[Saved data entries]
= = =

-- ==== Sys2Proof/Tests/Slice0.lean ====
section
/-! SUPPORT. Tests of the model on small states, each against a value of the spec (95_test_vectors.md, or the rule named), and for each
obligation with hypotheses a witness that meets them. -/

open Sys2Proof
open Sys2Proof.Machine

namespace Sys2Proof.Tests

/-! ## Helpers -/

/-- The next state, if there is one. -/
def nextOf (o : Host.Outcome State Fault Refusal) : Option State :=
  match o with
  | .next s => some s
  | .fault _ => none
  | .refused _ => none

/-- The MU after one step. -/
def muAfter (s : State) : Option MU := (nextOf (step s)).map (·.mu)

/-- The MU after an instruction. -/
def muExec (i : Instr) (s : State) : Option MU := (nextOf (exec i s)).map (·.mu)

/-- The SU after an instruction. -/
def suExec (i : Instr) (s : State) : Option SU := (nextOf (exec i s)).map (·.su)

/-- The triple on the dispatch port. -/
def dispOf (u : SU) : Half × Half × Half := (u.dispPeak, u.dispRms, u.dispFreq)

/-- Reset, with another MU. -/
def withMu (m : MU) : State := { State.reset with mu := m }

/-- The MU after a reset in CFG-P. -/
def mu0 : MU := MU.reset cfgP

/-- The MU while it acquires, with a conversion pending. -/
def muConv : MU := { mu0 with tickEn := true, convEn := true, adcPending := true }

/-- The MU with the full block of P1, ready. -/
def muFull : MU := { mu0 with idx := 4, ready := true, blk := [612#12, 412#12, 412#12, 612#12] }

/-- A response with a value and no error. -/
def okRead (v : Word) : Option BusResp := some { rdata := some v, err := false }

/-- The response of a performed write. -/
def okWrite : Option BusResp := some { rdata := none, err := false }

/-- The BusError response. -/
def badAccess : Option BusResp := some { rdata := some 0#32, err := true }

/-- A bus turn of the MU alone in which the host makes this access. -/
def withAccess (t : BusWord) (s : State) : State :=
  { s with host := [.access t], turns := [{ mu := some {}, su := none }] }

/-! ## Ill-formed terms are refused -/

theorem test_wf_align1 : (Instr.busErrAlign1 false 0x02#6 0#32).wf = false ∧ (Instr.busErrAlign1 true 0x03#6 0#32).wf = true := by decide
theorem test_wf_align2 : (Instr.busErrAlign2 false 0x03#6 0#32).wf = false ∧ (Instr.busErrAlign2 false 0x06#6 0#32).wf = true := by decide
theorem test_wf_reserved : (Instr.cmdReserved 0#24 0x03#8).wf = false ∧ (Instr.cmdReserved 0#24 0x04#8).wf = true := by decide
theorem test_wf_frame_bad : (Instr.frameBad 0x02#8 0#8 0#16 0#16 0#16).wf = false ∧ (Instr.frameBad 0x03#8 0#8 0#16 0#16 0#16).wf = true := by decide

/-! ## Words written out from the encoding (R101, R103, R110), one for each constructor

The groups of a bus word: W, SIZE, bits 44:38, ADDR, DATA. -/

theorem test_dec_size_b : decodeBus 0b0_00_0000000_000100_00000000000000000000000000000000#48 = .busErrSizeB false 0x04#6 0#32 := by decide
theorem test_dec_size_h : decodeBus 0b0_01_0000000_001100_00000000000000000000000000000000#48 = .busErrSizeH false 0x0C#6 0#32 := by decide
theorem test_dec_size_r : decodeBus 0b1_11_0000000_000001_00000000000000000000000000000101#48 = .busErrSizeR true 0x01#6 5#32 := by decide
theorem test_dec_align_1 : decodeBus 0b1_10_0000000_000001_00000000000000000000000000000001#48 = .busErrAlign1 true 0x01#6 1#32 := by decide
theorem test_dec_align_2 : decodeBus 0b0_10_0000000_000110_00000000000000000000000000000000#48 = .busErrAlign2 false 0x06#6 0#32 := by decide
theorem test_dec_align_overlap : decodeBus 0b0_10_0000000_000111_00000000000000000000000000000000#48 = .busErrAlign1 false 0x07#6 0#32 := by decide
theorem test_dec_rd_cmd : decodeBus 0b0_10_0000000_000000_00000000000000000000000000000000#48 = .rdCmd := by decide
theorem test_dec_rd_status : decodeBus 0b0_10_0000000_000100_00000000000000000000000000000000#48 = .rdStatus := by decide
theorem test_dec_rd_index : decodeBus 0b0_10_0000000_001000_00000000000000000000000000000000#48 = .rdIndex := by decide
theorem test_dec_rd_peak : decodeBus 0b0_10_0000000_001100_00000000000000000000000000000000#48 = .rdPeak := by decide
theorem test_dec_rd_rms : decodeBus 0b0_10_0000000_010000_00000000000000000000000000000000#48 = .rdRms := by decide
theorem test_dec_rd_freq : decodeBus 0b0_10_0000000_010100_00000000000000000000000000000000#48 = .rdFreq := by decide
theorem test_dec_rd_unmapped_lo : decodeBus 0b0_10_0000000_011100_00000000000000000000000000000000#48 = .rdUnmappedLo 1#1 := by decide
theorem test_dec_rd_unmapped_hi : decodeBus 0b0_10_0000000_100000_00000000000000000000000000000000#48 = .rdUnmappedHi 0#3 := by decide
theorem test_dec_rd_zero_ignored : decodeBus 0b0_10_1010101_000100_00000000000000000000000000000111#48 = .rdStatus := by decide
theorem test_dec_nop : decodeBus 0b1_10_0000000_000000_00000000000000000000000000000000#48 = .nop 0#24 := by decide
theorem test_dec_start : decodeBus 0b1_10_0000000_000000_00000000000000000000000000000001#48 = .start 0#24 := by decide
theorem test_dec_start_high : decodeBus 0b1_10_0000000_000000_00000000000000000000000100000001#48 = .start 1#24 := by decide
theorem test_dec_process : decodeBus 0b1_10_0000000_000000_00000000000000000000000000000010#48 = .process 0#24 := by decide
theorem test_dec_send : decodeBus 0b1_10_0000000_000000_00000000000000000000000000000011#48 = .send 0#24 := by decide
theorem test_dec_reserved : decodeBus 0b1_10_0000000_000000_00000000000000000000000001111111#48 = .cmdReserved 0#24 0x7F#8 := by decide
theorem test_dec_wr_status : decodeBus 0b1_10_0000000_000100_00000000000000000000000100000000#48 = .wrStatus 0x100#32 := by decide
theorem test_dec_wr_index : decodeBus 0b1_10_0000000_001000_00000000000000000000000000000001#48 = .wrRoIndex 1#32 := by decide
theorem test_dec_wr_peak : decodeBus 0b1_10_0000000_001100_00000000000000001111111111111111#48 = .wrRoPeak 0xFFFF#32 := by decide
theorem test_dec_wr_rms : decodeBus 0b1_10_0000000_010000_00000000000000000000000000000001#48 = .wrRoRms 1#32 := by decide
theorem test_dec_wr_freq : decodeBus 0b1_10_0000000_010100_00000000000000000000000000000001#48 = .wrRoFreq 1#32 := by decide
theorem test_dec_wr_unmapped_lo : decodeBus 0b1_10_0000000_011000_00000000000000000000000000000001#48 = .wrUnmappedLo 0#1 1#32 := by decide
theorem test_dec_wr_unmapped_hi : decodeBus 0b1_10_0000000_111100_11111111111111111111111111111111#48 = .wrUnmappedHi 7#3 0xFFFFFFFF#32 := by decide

= = =

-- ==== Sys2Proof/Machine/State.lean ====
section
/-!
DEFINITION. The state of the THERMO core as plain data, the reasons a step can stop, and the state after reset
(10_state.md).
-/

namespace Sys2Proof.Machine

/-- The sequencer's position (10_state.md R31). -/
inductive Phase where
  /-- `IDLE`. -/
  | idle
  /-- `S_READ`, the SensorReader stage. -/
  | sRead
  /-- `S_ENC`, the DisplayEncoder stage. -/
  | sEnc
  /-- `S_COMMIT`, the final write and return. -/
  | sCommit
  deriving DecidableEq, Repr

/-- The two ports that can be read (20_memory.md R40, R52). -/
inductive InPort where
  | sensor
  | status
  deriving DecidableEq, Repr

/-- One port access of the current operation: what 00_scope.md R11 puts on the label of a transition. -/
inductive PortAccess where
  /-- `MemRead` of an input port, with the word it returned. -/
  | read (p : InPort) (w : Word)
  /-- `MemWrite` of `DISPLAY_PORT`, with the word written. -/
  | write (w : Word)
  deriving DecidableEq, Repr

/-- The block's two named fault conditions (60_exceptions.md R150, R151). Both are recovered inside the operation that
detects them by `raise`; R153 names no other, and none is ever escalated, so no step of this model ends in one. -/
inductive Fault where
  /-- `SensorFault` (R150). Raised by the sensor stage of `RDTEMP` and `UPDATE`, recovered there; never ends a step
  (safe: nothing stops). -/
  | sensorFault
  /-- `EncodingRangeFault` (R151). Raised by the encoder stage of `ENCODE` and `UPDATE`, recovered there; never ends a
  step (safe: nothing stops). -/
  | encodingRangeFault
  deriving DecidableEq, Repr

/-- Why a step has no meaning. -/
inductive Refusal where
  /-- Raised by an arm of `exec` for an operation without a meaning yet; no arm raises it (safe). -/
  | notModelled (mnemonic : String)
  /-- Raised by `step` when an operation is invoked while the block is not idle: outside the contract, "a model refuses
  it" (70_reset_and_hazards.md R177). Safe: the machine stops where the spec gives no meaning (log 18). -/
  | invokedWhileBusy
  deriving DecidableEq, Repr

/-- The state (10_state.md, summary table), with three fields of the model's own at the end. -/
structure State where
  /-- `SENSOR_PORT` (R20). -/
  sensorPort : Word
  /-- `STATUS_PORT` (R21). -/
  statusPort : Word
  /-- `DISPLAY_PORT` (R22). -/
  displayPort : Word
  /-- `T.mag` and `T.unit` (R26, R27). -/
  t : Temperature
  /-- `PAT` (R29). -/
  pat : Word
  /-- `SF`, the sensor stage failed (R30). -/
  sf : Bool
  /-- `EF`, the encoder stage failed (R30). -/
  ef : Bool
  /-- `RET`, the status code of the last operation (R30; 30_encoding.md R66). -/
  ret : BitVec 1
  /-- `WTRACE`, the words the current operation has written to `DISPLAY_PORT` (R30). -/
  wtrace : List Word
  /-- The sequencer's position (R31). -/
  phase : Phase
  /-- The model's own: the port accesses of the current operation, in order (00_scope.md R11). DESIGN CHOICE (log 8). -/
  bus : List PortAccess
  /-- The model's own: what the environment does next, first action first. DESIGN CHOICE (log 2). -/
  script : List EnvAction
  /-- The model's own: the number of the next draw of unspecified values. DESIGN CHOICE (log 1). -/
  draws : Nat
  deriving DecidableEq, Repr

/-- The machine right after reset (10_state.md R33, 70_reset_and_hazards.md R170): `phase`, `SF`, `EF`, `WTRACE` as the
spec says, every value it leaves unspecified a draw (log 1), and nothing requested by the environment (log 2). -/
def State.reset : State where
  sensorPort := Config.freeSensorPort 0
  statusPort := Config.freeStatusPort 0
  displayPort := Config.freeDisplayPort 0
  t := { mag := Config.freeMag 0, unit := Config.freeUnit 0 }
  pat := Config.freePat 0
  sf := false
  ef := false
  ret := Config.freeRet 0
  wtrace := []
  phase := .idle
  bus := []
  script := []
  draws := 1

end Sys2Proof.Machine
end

= = =

EXERCISE DESCRIPTION. Look through the entries above and copy each line that has "DESIGN" in it.

ANSWER TO THIS TASK.
  /-- The model's own: the port accesses of the current operation, in order (00_scope.md R11). DESIGN CHOICE (log 8). -/
  /-- The model's own: what the environment does next, first action first. DESIGN CHOICE (log 2). -/
  /-- The model's own: the number of the next draw of unspecified values. DESIGN CHOICE (log 1). -/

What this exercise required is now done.